Abstract:
Protein complexes are groups of interacting proteins that are central to multiple
biological processes. Studying protein complexes as well as their constituents can
enhance our understanding of cellular functions and malfunctions, and thus leads to
the development of more effective cures for diseases. High-throughput experimental
techniques allow the generation of large-scale protein-protein interaction datasets.

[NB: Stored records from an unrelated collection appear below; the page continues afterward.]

-- ==== Sys2Proof/Certificates/Slice0/Obligations.lean ====
section
/-! DEFINITION. The statements about the block: for every command that it completes its own effect, and what that effect is;
the checks that every packet meets; the shared operations with their frames; reset; and the invariant of memory that every step
keeps. A clause `exec i s = .next t` says all of t: what t's expression does not write is unchanged. -/

section
open Sys2Proof Sys2Proof.Machine

/-- NOP, ECHO and QUERY_DEVICE served by a queue end with ST_OK in the same step: DETAIL is 0, the VALUE given, or the device
value that SELECT names; a SELECT that names none is refused with ST_BAD_PARAM (R95, Table 4.12). Nothing else of the state
changes than what the reply itself changes. -/
def Obligations.PlainCommands : Prop :=
  (∀ (s : State) (c q : Nat) (x : Queue) (k : Cmd) (e : HostEnv), envOk e = true → Serves s c q 0x01 0 x k →
    exec (.nop c q e) s = .next (s.answered c q k stOk 0)) ∧
  (∀ (s : State) (c q : Nat) (x : Queue) (k : Cmd) (e : HostEnv), envOk e = true → Serves s c q 0x02 0 x k →
    exec (.echo c q e) s = .next (s.answered c q k stOk (pf k.par 8 4))) ∧
  (∀ (s : State) (c q : Nat) (x : Queue) (k : Cmd) (e : HostEnv), envOk e = true → Serves s c q 0x03 0 x k →
    (∀ v, s.query c (pf k.par 8 1) = some v → exec (.queryDevice c q e) s = .next (s.answered c q k stOk v)) ∧
    (s.query c (pf k.par 8 1) = none → exec (.queryDevice c q e) s = .next (s.answered c q k stBadParam 0))) ∧
  (∀ (s : State) (c : Nat), s.query c 0 = some 0xB04832 ∧ s.query c 3 = some c ∧
    s.query c 4 = some ((s.ctxQueues c).length + 128 * 256) ∧ s.query c 5 = some (30 + s.healthyEngines * 256) ∧
    s.query c 7 = some (s.rd (R.CPX_CTX_RIGHTS c)) ∧ ∀ n, 8 ≤ n → s.query c n = none)

/-- RING_CREATE makes the queue its packet describes, empty, with PHASE 1, and returns the global queue number; RING_DESTROY
aborts every command of the queue that can still be ended and waits until all of them have committed; a queue whose commands
have all committed goes when RING_DESTROY settles (R96, R97, R72). -/
def Obligations.QueueCommands : Prop :=
  (∀ (s : State) (c q : Nat) (x : Queue) (k : Cmd) (e : HostEnv) (chan : Nat), envOk e = true → Serves s c q 0x40 0 x k →
    ringFieldsOk k.par = true → s.queue? c (pf k.par 8 1) = none →
    (pf k.par 9 1 = 3 → s.verdictQueue c = none) →
    (if pf k.par 9 1 = 2 then s.ringChannel c (pf k.par 48 2) else some 0) = some chan →
    s.areasPinned c (newQueue k.par chan) = true →
    exec (.ringCreate c q e) s =
      .next ((s.setQueue c (pf k.par 8 1) (newQueue k.par chan)).answered c q k stOk (128 * c + pf k.par 8 1))) ∧
  (∀ par chan, let y := newQueue par chan
    y.h = 0 ∧ y.t = 0 ∧ y.p = 0 ∧ y.e = 0 ∧ y.phase = true ∧ y.cmds = [] ∧ y.sqN = pf par 12 4 ∧ y.cqN = pf par 16 4 ∧
    y.sqAddr = pf par 20 8 ∧ y.cqAddr = pf par 28 8) ∧
  (∀ (s : State) (c q : Nat) (x : Queue) (k : Cmd) (e : HostEnv) (y : Queue), envOk e = true → Serves s c q 0x41 0 x k →
    1 ≤ pf k.par 8 1 → pf k.par 8 1 ≤ 127 → pf k.par 8 1 ≠ q → s.queue? c (pf k.par 8 1) = some y →
    (y.typ = 3 → ∀ p ∈ s.ctxPlans c, p.2.phase ≠ .armed ∧ p.2.phase ≠ .running ∧ p.2.phase ≠ .draining) →
    exec (.ringDestroy c q e) s =
      .next (((y.cmds.filter Cmd.endable).foldl (fun t z => t.abortCmd c (pf k.par 8 1) z) s).waits c q k
        (.destroying (pf k.par 8 1))))

/-- ABORT: its target is the oldest uncommitted command of the SQ that carries TAG; one that can still be ended ends with ST_ABORTED and
ABORT with ST_OK; without a target, or for its own SQ or a command that cannot be aborted, ABORT returns ST_ABORT_TOO_LATE and the
target stays; a target whose reply is under way, or that has made its timed change, is waited for, and ABORT then returns
ST_ABORT_TOO_LATE (R83, R85). -/
def Obligations.AbortCommand : Prop :=
  (∀ (s : State) (c q : Nat) (x : Queue) (k : Cmd) (e : HostEnv), envOk e = true → Serves s c q 0xB1 0 x k →
    pf k.par 8 1 ≤ 127 →
    let g := pf k.par 8 1
    let target := (s.queueCmds c g).find? (fun y => y.tag == pf k.par 10 2)
    (target = none → exec (.abort c q e) s = .next (s.answered c q k stTooLate 0)) ∧
    (∀ y, target = some y → (g = q ∨ unabortable y.op = true) → exec (.abort c q e) s = .next (s.answered c q k stTooLate 0)) ∧
    (∀ y, target = some y → g ≠ q → unabortable y.op = false → y.phase ≠ .committing → y.timed = false →
      exec (.abort c q e) s = .next ((s.abortCmd c g y).answered c q k stOk 0)) ∧
    (∀ y, target = some y → g ≠ q → unabortable y.op = false → (y.phase = .committing ∨ y.timed = true) →
      exec (.abort c q e) s = .next (s.waits c q k (.abortHeld y.seq)))) ∧
  (∀ (s : State) (c g : Nat) (y : Cmd), s.abortCmd c g y = (s.undoWait y).fixResult c g y.seq stAborted 0) ∧
  (∀ op, unabortable op = true ↔ op = 0xB1 ∨ op = 0xB0 ∨ op = 0xA2 ∨ op = 0x91) ∧
  (∀ (s : State) (c q n : Nat) (k : Cmd), k.phase = .executing (.abortHeld n) →
    ((∃ y ∈ s.ctxCmds c, y.2.seq = n) → s.settleCmd c q k = s) ∧
    ((∀ y ∈ s.ctxCmds c, y.2.seq ≠ n) → s.settleCmd c q k = s.fixResult c q k.seq stTooLate 0))

/-- CTX_RESET of an ACTIVE context, of itself or by context 0: the context enters RESETTING with the steps of R88, the command
waits for the commands it ended; a DISABLED context is refused with ST_BAD_PARAM, one in RESETTING with ST_BAD_STATE, another
context's by a context other than 0 with ST_NO_RIGHTS (R86, R88). -/
def Obligations.ContextReset : Prop :=
  ∀ (s : State) (c q : Nat) (x : Queue) (k : Cmd) (e : HostEnv), envOk e = true → Serves s c q 0xB0 0 x k →
    pf k.par 8 1 ≤ 127 →
    let t := pf k.par 8 1
    (c ≠ 0 → t ≠ c → exec (.ctxReset c q e) s = .next (s.answered c q k stNoRights 0)) ∧
    ((c = 0 ∨ t = c) → (s.ctx t).phase = .resetting → exec (.ctxReset c q e) s = .next (s.answered c q k stBadState 0)) ∧
    ((c = 0 ∨ t = c) → (s.ctx t).phase = .disabled → exec (.ctxReset c q e) s = .next (s.answered c q k stBadParam 0)) ∧
    ((c = 0 ∨ t = c) → (s.ctx t).phase = .active →
      (∀ y ∈ s.ctxCmds t, y.2.phase = .committing → t = c ∧ y.1 = q) →
      exec (.ctxReset c q e) s =
        .next ((s.resetCtx t (some k.seq)).2.waits c q k (.resetting t (s.resetCtx t (some k.seq)).1)))

/-- FN_SQDB on a COMMAND queue (R74): a tail inside the queue that does not step back past T is accepted: T is the tail, and one
packet for each entry that it covers is fetched behind the others and waits in QUEUED; H, memory, plans and items stay. Any
other tail is ignored as a whole and recorded as ST_QUEUE_OVERRUN. -/
def Obligations.SubmissionDoorbell : Prop :=
  ∀ (s : State) (c q tail : Nat) (e : HostEnv) (x : Queue), c < 128 → q < 128 → tail < 65536 → envOk e = true →
    (s.ctx c).phase ≠ .disabled → s.domOn 4 = true → s.queue? c q = some x → x.typ = 1 →
    (tail < x.sqN → (x.t + x.sqN - x.h) % x.sqN ≤ (tail + x.sqN - x.h) % x.sqN →
      ∃ (t : State) (y : Queue) (new : List Cmd), exec (.fnSqdb c q tail e) s = .next t ∧ t.queue? c q = some y ∧ y.t = tail ∧ y.h = x.h ∧ y.p = x.p ∧
        y.cmds = x.cmds ++ new ∧ new.length = (tail + x.sqN - x.t) % x.sqN ∧ (∀ k ∈ new, k.phase = .queued) ∧
        t.mem = s.mem ∧ t.plans = s.plans ∧ t.items = s.items ∧ t.ctxs = s.ctxs ∧ t.out = s.out) ∧
    (x.sqN ≤ tail ∨ (tail + x.sqN - x.h) % x.sqN < (x.t + x.sqN - x.h) % x.sqN →
      exec (.fnSqdb c q tail e) s = .next (s.overrun c q))

/-- The marks that a doorbell leaves that is not accepted: FN_CTX_ERR names the status and the queue, an overrun is counted in
FN_OVR_CNT (which stops at its largest value), and nothing but these registers changes; a doorbell of a queue that holds none
records ST_BAD_STATE; one of a VERDICT queue's SQ records nothing (R74, R75, R76). -/
def Obligations.DoorbellErrors : Prop :=
  (∀ (s : State) (c q : Nat), c < 128 → q < 128 →
    (s.overrun c q).rd (R.FN_CTX_ERR c) = stOverrun + q * 2 ^ 16 + 2 ^ 31 ∧
    (s.overrun c q).get (F.FN_OVR_CNT_OVR c) = min (s.get (F.FN_OVR_CNT_OVR c) + 1) (2 ^ 16 - 1) ∧
    (∀ r : Reg, r.key ≠ (R.FN_CTX_ERR c).key → r.key ≠ (R.FN_OVR_CNT c).key → (s.overrun c q).rd r = s.rd r) ∧
    (s.overrun c q).mem = s.mem ∧ (s.overrun c q).queues = s.queues ∧ (s.overrun c q).out = s.out) ∧
  (∀ (s : State) (c q tail : Nat) (e : HostEnv), c < 128 → q < 128 → tail < 65536 → envOk e = true →
    (s.ctx c).phase ≠ .disabled → s.domOn 4 = true →
    (s.queue? c q = none → exec (.fnSqdb c q tail e) s = .next (s.ctxErr c stBadState q)) ∧
    (∀ x, s.queue? c q = some x → x.typ = 3 → exec (.fnSqdb c q tail e) s = .next s)) ∧
  (∀ (s : State) (c q head : Nat), c < 128 → q < 128 → head < 65536 → (s.ctx c).phase ≠ .disabled →
    s.queue? c q = none → exec (.fnCqdb c q head) s = .next (s.ctxErr c stBadState q))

Accordingly, various computational approaches were proposed to predict protein
complexes from protein-protein interaction networks in which nodes and edges represent
proteins and their interactions, respectively. State-of-the-art approaches mainly
rely on clustering static networks to identify complexes. However, since protein interactions
are highly dynamic in nature, recent approaches seek to model such dynamics by typically integrating gene expression data and identifying protein complexes accordingly.
We propose MComplex, a method that uses time-series gene expression
with interaction data to generate a temporal network which is passed to a generative
adversarial network that utilizes a graph convolutional network as generator. This
creates embeddings which are then analyzed using a modified graph-based version
of the Mapper algorithm to detect corresponding protein complexes. We test our
approach on multiple benchmark datasets and compare identified complexes against
gold-standard protein complex datasets. Our results show that MComplex outperforms
existing methods in several evaluation aspects, namely recall and sensitivity
as well as a composite score covering aggregated evaluation measures.